You may notice I posted a couple of links there on the right side.  One is the link for the Daily Lectionary Readings from the Revised Common Lectionary as posted on the PCUSA website.  The other two are sites for daily prayer that I have found helpful in my journey of faith over the last year.  One is an audio feed and the other you read through as you sit at your computer (or print it out and read it that way).  Anyway, I hope that you find one, two or even all three of those links helpful as you journey with Christ and we journey together in this Lenten season.


Tonight, as I sat down at my computer, I was feeling guilty #1 - that I have not posted nor encouraged anyone else to post since Ash Wednesday, which now is officially a week ago and #2 - that, even though I kept myself from giving in to temptation and rescinding my Lenten discipline of fasting from TV programs during the week, it's still after midnight and I'm just sitting down to read and pray and listen and blog.  Now, when I'm about two seconds from falling asleep and kicking myself for having to get up in 5 hours.  (Yes, pastors are people too!  In fact, many times, we're all TOO human.)  So, as I sat down to the computer and pulled up sacredspace.ie, the prayer opened with the words: At any time of the day or night we can call on Jesus.  He is always waiting, listening for our call.  What a wonderful blessing.  No phone needed, no e-mails, just a whisper.  Amen to that!  A blessing indeed.

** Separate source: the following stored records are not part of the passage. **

/-- The step engine block. -/
def State.stepReg (s : State) (o : Nat) : Option W64 :=
  let e := s.eng
  let b := s.bank e.bank
  match regIdx 0x100 8 4 o, regIdx 0x1000 8 64 o with
  | some n, _ => some (s.bankReg n)
  | _, some n => some (s.varReg n)
  | _, _ =>
    regAt [(0x00, reg [(0, flag e.hold)]),
      (0x08, reg [(36, e.slot % 4096), (32, e.state.toNat), (26, b.slot), (24, e.bank), (21, b.gapSet.toNat), (19, s.clk.plan.toNat)]),
      (0x10, e.stepNumber), (0x18, s.nextNotch), (0x20, reg [(30, s.lock.vBase.toNat), (0, s.lock.vSize.toNat)]),
      (0x28, reg [(32, e.eccCorrected.toNat), (0, e.eccFaults.toNat)]), (0x30, e.fills), (0x38, e.aborts),
      (0x40, reg [(32, e.refusedCount.toNat), (0, e.refusedReason.toNat)]),
      (0x200, reg [(32, s.srv.descRefused.toNat), (0, s.srv.descReason.toNat)]), (0x208, s.srv.emptySteps), (0x210, s.srv.late),
      (0x218, reg [(32, s.srv.applied.toNat), (0, s.srv.notApplied.toNat)]),
      (0x220, reg [(48, 32768 - (s.seqs.entries {}).countP (fun e => e.2.state != 0)), (32, s.seqsIn [2]), (16, s.seqsIn [3, 4, 5]), (0, s.seqsIn [1])])] o

/-- SEQ_STATUS (Table 8.15). -/
def Seq.statusReg (q : Seq) : W64 :=
  reg [(48, q.tag.toNat), (44, q.state.toNat), (39, q.partition), (37, q.cls.toNat), (36, flag q.isPrefix), (35, flag q.genSlot),
    (34, flag q.adpBound), (24, q.adpSlot.toNat), (16, q.status.toNat), (0, q.queuePos % 65536)]

/-- SEQ_POS (Table 8.15). -/
def Seq.posReg (q : Seq) : W64 := reg [(41, q.length % 2 ^ 23), (39, q.layout.toNat), (37, q.tier.toNat), (0, q.generated % 2 ^ 23)]

/-- The sequence-table window. -/
def State.seqReg (s : State) (o : Nat) : Option W64 :=
  match regIdx 0 16 32768 o, regIdx 8 16 32768 o with
  | some n, _ => some (s.seq n).statusReg
  | _, some n => some (s.seq n).posReg
  | _, _ => none

/-! ## Rings, partition blocks and channels (Tables 12.10, 12.13, 16.6) -/

/-- The ring registers of an owner, by the offsets of Table 12.10. -/
def Rings.ringReg (q : Rings) (o : Nat) : Option W64 :=
  regAt [(0x08, q.rqBase),
    (0x10, reg [(16, q.pendCount), (6, flag q.rqHostErr), (5, flag q.rqEnable), (0, q.rqLog2.toNat)]), (0x18, reg [(0, q.rqHead.toNat)]),
    (0x20, q.outBase), (0x28, reg [(8, q.irqEvery.toNat), (5, flag q.outEnable), (0, q.outLog2.toNat)]), (0x30, q.outWb), (0x38, q.outTail),
    (0x40, reg [(32, q.spillBytes), (16, q.skipped.toNat), (1, flag q.outHostErr), (0, flag q.blocked)]), (0x48, reg [(0, q.seqWin.toNat)]),
    (0x50, reg [(32, q.rqHead.toNat), (0, q.consumed.toNat)])] o

/-- The registers of one mailbox channel (Table 12.13). -/
def Chan.chanReg (h : Chan) (o : Nat) : Option W64 :=
  regAt [(0x00, 0), (0x08, h.outWord), (0x10, reg [(2, flag h.overrun), (1, flag h.outFull), (0, flag h.inFull)]),
    (0x18, reg [(48, h.eventsLost.toNat), (24, h.outCnt.toNat), (0, h.inCnt.toNat)])] o

/-- How many sequences of an owner satisfy a test. -/
def State.seqCount (s : State) (p : Nat) (f : Seq → Bool) : Nat := (s.seqs.entries {}).countP (fun e => decide (e.2.partition = p) && f e.2)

Sometimes I think we are too hard on ourselves, and then there's times when we let ourselves off way too easy.  There's a balance, or at least there needs to be.  On the one hand, we should not (as the Apostle Paul says) go on sinning so that grace may abound.  It was tempting tonight to hop online and see what happened with Chuck this last week, or to find out what the Bachelorettes really had to say about Jake.  I was working on cleaning the kitchen anyway, and that's my routine, after all (TV programs online while I clean or fold laundry), and surely God would forgive me for making that choice this once... It would have been really easy to excuse myself from my own self-imposed Lenten discipline, but I didn't.  I put on some worship music and cleaned away.  And truth be told, if you know me at all, you know it wouldn't ultimately have been that easy for me to excuse myself.  I'm good at guilt; I hang on to it like a security blanket sometimes.  More often than not, I'm pretty hard on myself.


Tonight, Emilie Griffin asks the question (Small Surrenders, p.32) whether or not we accept the idea of a God who is incredibly gracious and merciful and comments on letting go of all judgmentalism, even of judging ourselves.  I think it's hard.  Some of us are critical in general - of others, of ourselves.  Some of us can be gracious and loving to those we know and love, or even to others who are like us, but can be really critical of others who aren't like us.  And some of us are nice, are gracious and compassionate to everyone else, except to ourselves.  As we continue our journey toward the cross of Christ, on which we see Jesus embodying the fullness of God's love and grace for each and everyone one of us, let us surrender both our critical judgments of others and our harsh critiques of ourselves and let us recognize that no one is beyond the boundaries of God's grace.